Attention Mechanism
The attention mechanism lets a model focus on different parts of its input when producing each part of the output. It is the core of transformer architectures and enables handling long sequences and rich context.
In Simple Terms
Think of it as a spotlight: for each word it generates, the model shines a light on the most relevant parts of the input.
Detailed Explanation
Instead of compressing everything into a fixed vector, attention computes weights over the input (e.g., which words matter for the current word). That allows the model to reference relevant context anywhere in the sequence.
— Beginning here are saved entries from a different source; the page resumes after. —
-- ==== Sys2Proof/Machine/Dispatch.lean ====
section
/-! DEFINITION. The meaning of every instruction: one step of the port that moves, on the instruction it has latched. -/

namespace Sys2Proof.Machine

def exec (i : Instr) (s : State) : Host.Outcome State Fault Refusal :=
  match i with
  | .crcInit => Sys2Proof.Machine.execCrcInit s
  | .crcByte b => Sys2Proof.Machine.execCrcByte b s
  | .crc16 d => Sys2Proof.Machine.execCrc16 d s
  | .encode c d => Sys2Proof.Machine.execEncode c d s
  | .parse d => Sys2Proof.Machine.execParse d s
  | .xchg c d => Sys2Proof.Machine.execXchg c d s
  | .xchgAck c d => Sys2Proof.Machine.execXchgAck c d s
  | .xchgEcho c d => Sys2Proof.Machine.execXchgEcho c d s
  | .reservedOp h d => Sys2Proof.Machine.execReservedOp h d s
  | .statusReq d => Sys2Proof.Machine.execStatusReq d s
  | .reset d => Sys2Proof.Machine.execReset d s
  | .stack1 d => Sys2Proof.Machine.execStack1 d s
  | .stack2 d => Sys2Proof.Machine.execStack2 d s
  | .returnBill d => Sys2Proof.Machine.execReturnBill d s
  | .hold d => Sys2Proof.Machine.execHold d s
  | .wait d => Sys2Proof.Machine.execWait d s
  | .ack d => Sys2Proof.Machine.execAck d s
  | .getVersion d => Sys2Proof.Machine.execGetVersion d s
  | .setDenom d => Sys2Proof.Machine.execSetDenom d s
  | .setSecurity d => Sys2Proof.Machine.execSetSecurity d s
  | .setInhibit d => Sys2Proof.Machine.execSetInhibit d s
  | .setDirection d => Sys2Proof.Machine.execSetDirection d s
  | .setOptFunc d => Sys2Proof.Machine.execSetOptFunc d s
  | .setBarFunc d => Sys2Proof.Machine.execSetBarFunc d s
  | .setBarInhibit d => Sys2Proof.Machine.execSetBarInhibit d s

end Sys2Proof.Machine
end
Variants include self-attention (within one sequence) and cross-attention (between two sequences). Attention is why modern LLMs can use long contexts and why they can appear to “focus” on specific passages. It is a key concept for understanding how transformers work.
Related Terms
Transformer
A transformer is a neural network architecture that uses attention to process sequences (e.g., text or tokens) in parallel rather than step-by-step. It underlies most large language models and many vision and multimodal systems.
Read moreFine-Tuning
Fine-tuning is training a pre-trained model on your own data so it gets better at specific tasks or styles while keeping its general abilities.
Read moreRetrieval-Augmented Generation (RAG)
RAG is a pattern where an AI model gets up-to-date or private information from a search step before answering, so answers are grounded in your data.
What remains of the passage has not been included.